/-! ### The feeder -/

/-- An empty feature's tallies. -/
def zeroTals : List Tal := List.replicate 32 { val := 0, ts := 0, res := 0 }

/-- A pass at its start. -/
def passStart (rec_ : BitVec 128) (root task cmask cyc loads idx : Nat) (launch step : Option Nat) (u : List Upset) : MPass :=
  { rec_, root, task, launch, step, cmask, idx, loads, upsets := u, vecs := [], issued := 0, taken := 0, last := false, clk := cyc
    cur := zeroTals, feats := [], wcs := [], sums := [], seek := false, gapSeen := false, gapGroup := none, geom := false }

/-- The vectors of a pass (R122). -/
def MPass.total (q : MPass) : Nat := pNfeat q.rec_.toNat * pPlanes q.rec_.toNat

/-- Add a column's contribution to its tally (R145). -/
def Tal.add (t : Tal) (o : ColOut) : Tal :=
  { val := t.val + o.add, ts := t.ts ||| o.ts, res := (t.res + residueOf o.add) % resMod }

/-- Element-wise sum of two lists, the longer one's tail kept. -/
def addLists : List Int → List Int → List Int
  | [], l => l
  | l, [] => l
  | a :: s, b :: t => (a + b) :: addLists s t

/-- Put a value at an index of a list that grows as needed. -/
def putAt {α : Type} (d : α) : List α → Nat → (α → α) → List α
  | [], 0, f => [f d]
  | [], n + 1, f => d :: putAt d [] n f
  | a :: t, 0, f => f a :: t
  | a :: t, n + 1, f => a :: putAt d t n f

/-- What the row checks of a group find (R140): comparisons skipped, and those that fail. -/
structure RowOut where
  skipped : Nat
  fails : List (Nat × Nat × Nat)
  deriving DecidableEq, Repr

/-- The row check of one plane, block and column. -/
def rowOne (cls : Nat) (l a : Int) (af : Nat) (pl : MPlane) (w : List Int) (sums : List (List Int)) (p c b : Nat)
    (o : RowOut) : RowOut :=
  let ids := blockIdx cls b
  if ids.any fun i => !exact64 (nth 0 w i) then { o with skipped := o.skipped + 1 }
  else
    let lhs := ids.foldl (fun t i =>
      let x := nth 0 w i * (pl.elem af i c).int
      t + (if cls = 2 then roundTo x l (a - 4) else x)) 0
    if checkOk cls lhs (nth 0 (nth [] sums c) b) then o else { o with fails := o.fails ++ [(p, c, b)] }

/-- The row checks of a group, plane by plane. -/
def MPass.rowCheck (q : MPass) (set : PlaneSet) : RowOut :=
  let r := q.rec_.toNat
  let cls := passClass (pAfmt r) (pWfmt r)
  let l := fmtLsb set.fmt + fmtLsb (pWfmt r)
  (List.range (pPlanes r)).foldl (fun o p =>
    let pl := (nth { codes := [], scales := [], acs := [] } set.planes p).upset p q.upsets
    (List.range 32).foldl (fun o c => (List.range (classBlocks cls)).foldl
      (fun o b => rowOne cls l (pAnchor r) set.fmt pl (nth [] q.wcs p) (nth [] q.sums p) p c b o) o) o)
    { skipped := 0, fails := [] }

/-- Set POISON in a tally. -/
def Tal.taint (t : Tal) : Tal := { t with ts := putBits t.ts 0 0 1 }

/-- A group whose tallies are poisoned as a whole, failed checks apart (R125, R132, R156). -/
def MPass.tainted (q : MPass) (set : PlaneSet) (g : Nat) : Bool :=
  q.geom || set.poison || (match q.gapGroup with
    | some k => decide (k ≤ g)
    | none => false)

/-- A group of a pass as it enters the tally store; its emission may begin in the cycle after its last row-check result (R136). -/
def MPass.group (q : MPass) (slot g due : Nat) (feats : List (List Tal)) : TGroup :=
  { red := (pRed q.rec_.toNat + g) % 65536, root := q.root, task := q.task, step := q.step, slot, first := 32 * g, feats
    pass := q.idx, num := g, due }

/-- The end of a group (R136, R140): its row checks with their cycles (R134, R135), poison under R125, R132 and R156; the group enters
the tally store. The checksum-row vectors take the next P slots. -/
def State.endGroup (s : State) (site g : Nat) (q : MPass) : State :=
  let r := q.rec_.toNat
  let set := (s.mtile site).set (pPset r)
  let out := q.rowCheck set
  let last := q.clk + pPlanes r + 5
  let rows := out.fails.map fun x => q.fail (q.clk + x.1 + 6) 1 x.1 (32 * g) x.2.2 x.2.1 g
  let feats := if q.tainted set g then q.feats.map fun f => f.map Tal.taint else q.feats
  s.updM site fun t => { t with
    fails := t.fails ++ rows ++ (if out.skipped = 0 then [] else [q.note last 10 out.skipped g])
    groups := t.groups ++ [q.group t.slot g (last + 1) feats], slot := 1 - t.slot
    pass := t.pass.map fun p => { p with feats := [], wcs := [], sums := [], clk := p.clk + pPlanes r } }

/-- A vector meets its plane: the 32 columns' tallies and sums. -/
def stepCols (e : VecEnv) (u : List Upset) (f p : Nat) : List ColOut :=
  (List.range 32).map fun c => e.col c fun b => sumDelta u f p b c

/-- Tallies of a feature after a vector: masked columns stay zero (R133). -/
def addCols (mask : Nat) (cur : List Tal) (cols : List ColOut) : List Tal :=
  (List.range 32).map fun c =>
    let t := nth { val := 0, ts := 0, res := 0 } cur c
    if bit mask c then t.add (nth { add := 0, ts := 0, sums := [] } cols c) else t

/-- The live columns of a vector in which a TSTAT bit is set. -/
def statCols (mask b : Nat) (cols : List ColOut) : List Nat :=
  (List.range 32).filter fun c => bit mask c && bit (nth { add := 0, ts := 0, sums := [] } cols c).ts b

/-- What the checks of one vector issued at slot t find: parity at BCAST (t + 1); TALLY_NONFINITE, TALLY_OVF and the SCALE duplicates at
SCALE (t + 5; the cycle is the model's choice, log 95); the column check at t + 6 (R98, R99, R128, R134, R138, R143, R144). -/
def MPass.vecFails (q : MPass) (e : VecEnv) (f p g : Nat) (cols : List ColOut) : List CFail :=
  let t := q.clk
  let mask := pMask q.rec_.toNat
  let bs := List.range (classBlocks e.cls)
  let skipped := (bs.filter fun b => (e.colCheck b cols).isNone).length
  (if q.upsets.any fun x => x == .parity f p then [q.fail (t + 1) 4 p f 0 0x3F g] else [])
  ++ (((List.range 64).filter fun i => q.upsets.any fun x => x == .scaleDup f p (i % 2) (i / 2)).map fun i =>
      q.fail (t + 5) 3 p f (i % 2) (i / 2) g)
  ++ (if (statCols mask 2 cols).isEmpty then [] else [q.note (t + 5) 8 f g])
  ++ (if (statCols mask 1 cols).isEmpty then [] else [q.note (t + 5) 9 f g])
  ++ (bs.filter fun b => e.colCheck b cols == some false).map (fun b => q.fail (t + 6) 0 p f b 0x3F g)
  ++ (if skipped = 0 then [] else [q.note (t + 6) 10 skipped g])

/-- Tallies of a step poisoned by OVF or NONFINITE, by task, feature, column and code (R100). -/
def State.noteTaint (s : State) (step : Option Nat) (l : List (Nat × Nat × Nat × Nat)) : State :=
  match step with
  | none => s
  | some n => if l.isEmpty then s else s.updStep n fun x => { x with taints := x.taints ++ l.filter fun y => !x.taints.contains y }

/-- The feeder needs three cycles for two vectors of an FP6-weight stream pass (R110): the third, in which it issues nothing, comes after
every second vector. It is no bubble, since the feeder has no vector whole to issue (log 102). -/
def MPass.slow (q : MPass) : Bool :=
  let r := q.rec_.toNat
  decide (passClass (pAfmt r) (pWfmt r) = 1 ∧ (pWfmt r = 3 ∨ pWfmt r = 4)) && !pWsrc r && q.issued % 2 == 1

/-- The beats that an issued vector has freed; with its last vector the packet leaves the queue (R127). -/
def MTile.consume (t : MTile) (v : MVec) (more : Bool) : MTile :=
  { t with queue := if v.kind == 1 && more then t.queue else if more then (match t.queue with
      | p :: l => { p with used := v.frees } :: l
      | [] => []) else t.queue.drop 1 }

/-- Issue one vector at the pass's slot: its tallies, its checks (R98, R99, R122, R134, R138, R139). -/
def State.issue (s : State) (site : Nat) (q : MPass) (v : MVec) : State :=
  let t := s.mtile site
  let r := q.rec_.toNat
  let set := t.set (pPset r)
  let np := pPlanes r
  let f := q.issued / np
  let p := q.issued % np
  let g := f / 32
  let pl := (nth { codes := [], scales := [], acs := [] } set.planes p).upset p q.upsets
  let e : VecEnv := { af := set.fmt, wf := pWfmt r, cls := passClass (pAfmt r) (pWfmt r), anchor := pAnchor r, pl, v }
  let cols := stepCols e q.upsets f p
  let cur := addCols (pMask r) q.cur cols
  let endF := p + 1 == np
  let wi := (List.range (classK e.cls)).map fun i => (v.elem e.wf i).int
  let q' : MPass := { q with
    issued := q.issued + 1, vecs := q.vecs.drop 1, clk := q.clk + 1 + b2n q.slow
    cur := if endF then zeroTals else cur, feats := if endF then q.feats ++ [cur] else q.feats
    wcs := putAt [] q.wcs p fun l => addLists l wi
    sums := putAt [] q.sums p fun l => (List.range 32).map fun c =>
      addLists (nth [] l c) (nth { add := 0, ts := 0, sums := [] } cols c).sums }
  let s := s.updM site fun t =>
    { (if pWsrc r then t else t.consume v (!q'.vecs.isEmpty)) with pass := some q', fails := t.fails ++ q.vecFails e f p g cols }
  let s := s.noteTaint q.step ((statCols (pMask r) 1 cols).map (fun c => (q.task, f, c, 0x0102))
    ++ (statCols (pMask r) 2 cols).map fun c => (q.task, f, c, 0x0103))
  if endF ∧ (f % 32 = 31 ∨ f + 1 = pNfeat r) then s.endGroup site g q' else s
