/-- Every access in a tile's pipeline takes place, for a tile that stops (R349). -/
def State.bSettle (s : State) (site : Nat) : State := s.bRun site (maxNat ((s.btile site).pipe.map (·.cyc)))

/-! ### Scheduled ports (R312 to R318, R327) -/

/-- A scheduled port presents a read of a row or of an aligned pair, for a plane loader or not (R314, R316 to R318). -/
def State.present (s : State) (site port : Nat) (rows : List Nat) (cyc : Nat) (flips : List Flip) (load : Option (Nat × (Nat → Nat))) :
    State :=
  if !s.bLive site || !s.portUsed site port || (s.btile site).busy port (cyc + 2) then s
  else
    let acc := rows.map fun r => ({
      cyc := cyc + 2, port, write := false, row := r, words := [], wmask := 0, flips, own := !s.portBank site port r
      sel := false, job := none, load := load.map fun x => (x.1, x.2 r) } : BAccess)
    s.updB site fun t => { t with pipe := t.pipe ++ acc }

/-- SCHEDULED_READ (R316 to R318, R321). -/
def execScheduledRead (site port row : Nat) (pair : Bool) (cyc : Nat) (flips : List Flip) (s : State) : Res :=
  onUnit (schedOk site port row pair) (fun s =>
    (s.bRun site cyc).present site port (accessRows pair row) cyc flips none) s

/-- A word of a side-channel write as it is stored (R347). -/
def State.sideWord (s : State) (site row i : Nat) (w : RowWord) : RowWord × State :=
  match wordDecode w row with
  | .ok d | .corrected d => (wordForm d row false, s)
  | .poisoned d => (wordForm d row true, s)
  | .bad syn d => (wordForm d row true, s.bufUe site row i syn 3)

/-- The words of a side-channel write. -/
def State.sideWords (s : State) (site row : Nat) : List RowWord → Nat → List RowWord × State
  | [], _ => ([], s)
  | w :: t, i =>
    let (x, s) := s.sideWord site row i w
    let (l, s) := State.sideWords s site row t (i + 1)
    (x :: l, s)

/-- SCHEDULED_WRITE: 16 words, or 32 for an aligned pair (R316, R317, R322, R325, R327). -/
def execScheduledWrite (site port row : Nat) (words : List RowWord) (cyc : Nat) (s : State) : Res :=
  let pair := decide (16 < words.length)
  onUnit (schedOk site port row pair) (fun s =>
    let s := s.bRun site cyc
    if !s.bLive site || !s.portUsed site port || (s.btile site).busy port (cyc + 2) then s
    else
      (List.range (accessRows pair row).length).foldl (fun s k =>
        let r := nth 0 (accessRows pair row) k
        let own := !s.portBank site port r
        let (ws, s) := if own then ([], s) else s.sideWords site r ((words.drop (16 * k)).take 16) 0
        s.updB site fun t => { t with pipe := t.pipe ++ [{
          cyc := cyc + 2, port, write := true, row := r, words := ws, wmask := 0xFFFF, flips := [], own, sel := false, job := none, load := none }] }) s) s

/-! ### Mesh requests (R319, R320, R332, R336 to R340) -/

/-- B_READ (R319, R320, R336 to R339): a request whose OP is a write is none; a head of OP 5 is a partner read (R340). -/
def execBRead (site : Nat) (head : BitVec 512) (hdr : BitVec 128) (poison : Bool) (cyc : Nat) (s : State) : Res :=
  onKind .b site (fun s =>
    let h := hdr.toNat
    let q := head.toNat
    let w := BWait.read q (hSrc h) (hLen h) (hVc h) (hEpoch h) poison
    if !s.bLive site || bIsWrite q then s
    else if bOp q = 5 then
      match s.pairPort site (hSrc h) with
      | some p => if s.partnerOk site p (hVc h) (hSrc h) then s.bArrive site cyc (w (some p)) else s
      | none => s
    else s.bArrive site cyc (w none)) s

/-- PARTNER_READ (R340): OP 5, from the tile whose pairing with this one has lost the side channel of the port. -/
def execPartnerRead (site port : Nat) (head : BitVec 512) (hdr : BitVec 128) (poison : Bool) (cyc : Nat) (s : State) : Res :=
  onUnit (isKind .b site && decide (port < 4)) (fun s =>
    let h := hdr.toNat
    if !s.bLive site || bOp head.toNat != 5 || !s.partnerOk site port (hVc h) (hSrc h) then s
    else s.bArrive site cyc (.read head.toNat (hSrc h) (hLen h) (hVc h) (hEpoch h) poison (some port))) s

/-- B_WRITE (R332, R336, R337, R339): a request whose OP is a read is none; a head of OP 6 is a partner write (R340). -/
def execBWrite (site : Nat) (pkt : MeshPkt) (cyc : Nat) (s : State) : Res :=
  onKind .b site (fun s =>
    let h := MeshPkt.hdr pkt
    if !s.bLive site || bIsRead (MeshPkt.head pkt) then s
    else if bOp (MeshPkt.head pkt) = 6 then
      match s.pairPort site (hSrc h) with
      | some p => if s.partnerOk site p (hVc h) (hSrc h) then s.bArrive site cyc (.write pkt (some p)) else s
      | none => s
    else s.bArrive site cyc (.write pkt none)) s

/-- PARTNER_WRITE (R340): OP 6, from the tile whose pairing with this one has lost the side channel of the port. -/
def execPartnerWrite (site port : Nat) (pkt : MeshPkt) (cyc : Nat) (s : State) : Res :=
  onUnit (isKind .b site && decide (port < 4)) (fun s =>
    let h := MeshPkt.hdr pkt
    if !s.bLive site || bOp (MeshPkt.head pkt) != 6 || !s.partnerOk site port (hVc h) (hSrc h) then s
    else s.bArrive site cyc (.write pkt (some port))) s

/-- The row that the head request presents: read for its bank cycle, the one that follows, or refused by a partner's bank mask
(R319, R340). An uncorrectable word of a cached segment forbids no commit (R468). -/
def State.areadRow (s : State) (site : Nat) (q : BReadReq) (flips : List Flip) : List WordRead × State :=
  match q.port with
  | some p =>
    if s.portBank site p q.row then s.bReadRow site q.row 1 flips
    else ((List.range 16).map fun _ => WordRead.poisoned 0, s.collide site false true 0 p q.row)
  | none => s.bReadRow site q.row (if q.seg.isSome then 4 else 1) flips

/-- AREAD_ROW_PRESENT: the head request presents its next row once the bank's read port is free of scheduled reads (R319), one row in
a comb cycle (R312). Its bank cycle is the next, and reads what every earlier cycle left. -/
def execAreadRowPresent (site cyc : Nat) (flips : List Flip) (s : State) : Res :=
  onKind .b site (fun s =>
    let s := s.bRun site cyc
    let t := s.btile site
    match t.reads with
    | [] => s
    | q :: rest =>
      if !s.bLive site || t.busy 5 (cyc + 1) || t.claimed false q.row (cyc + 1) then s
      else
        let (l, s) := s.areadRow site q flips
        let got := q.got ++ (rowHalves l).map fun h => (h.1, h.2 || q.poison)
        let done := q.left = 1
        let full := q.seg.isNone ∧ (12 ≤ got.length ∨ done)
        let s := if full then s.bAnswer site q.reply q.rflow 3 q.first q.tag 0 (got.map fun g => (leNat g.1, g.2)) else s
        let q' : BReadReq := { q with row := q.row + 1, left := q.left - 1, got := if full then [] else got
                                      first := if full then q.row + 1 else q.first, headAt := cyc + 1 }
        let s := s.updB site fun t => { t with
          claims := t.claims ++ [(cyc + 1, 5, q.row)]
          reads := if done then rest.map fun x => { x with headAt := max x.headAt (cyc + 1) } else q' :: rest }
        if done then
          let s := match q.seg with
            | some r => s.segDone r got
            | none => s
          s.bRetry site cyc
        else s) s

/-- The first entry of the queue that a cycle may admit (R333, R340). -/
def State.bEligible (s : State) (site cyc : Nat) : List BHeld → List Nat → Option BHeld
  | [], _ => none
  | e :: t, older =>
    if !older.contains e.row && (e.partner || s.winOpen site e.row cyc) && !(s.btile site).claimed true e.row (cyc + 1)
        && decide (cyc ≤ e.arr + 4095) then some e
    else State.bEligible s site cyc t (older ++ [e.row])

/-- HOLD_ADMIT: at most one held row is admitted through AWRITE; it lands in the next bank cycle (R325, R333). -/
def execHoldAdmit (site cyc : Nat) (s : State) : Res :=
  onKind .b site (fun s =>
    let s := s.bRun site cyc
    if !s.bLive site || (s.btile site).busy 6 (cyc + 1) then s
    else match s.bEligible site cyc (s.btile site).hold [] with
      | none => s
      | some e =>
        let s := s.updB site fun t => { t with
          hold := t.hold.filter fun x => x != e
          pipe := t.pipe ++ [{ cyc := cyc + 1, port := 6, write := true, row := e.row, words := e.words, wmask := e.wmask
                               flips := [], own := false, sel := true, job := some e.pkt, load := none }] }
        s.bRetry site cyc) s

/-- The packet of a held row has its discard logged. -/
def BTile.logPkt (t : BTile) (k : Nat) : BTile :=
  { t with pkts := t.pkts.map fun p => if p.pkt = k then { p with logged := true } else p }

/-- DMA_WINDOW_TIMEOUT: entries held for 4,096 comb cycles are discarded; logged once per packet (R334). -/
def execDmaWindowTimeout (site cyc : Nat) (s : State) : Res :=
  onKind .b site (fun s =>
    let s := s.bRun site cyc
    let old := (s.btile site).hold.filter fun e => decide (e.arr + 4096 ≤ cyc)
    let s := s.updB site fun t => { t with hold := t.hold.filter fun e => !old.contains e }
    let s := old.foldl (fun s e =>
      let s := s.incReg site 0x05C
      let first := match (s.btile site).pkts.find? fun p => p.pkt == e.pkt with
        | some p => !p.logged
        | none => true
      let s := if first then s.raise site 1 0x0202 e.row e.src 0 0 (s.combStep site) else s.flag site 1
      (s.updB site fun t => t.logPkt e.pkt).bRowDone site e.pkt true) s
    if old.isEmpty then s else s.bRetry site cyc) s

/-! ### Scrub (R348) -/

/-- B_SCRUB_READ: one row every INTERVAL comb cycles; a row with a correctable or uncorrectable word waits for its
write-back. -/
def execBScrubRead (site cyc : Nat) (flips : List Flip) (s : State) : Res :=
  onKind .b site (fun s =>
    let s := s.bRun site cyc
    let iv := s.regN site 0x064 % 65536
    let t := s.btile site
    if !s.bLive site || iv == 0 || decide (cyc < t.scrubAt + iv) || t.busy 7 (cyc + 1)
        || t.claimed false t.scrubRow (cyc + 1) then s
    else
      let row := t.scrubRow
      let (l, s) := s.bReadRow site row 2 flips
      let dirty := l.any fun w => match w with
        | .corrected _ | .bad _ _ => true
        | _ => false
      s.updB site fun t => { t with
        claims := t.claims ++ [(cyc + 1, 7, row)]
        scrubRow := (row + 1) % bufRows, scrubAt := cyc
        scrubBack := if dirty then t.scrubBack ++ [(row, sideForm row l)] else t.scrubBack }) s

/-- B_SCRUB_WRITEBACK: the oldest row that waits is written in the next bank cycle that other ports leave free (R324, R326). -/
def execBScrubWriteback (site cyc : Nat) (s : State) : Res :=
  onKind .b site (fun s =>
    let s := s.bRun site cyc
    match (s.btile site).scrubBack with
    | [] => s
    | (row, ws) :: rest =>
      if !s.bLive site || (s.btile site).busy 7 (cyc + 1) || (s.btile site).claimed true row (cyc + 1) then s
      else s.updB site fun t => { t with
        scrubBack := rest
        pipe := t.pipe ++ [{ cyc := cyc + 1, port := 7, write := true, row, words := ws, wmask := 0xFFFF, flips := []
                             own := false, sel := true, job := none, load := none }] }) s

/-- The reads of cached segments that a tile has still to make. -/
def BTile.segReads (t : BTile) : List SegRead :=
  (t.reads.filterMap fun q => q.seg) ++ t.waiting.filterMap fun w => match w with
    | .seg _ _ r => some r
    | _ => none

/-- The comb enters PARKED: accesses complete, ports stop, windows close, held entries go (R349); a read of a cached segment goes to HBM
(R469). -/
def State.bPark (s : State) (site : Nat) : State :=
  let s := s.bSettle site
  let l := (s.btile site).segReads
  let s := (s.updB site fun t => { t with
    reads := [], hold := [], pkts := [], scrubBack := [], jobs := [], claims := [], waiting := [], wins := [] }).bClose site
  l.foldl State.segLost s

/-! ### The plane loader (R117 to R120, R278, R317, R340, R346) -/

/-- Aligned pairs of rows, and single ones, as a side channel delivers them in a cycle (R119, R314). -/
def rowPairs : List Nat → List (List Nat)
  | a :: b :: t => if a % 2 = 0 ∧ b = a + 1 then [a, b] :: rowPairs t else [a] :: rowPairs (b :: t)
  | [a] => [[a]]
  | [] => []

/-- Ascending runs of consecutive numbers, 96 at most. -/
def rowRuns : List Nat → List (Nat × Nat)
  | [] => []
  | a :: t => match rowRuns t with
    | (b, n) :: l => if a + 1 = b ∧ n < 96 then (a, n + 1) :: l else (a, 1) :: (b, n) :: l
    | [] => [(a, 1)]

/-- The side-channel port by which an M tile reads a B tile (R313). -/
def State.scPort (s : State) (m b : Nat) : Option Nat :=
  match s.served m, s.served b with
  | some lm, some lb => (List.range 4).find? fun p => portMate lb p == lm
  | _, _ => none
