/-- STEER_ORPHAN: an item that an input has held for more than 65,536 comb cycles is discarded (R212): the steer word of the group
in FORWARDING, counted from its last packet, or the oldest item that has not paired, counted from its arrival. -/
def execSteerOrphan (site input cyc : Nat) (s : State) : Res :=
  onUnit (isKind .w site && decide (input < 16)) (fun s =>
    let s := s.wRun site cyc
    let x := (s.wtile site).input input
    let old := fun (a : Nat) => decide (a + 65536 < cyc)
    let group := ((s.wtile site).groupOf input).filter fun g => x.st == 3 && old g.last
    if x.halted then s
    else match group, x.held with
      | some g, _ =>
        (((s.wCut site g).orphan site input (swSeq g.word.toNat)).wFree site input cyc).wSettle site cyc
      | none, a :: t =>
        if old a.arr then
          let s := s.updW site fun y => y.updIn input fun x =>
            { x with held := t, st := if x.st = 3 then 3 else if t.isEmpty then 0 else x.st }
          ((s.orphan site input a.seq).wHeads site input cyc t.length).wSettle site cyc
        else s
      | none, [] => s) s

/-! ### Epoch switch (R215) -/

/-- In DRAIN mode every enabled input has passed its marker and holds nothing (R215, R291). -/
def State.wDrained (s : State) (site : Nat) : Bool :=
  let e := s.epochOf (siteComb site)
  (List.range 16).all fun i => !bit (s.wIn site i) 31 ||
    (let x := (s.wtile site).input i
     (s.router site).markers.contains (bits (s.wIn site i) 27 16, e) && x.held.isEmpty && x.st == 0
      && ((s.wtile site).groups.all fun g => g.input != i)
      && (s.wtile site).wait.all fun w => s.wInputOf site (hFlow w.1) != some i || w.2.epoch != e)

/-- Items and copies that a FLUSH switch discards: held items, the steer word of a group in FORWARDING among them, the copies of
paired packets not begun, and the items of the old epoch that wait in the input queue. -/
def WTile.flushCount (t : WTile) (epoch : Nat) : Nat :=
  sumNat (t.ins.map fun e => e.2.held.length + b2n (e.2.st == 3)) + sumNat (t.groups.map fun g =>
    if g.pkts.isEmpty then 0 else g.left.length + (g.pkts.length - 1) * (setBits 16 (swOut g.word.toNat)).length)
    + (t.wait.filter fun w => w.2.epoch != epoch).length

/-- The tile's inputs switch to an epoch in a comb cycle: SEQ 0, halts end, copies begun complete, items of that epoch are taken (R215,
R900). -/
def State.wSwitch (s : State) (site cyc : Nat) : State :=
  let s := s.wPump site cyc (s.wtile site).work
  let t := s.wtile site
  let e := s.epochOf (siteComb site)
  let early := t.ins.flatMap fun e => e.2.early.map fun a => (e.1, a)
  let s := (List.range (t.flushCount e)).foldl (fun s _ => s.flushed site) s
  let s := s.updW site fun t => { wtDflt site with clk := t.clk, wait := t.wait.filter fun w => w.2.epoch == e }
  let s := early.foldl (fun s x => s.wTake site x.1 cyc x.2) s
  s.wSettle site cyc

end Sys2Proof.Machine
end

==============================

• Assigned task: Find the line with "if !s.bLive site || bIsRead" in the material above. Reproduce it and each line after it up to and including the line with "PARTNER_WRITE (R340): OP".

• Written response:
    if !s.bLive site || bIsRead (MeshPkt.head pkt) then s
    else if bOp (MeshPkt.head pkt) = 6 then
      match s.pairPort site (hSrc h) with
      | some p => if s.partnerOk site p (hVc h) (hSrc h) then s.bArrive site cyc (.write pkt (some p)) else s
      | none => s
    else s.bArrive site cyc (.write pkt none)) s

/-- PARTNER_WRITE (R340): OP 6, from the tile whose pairing with this one has lost the side channel of the port. -/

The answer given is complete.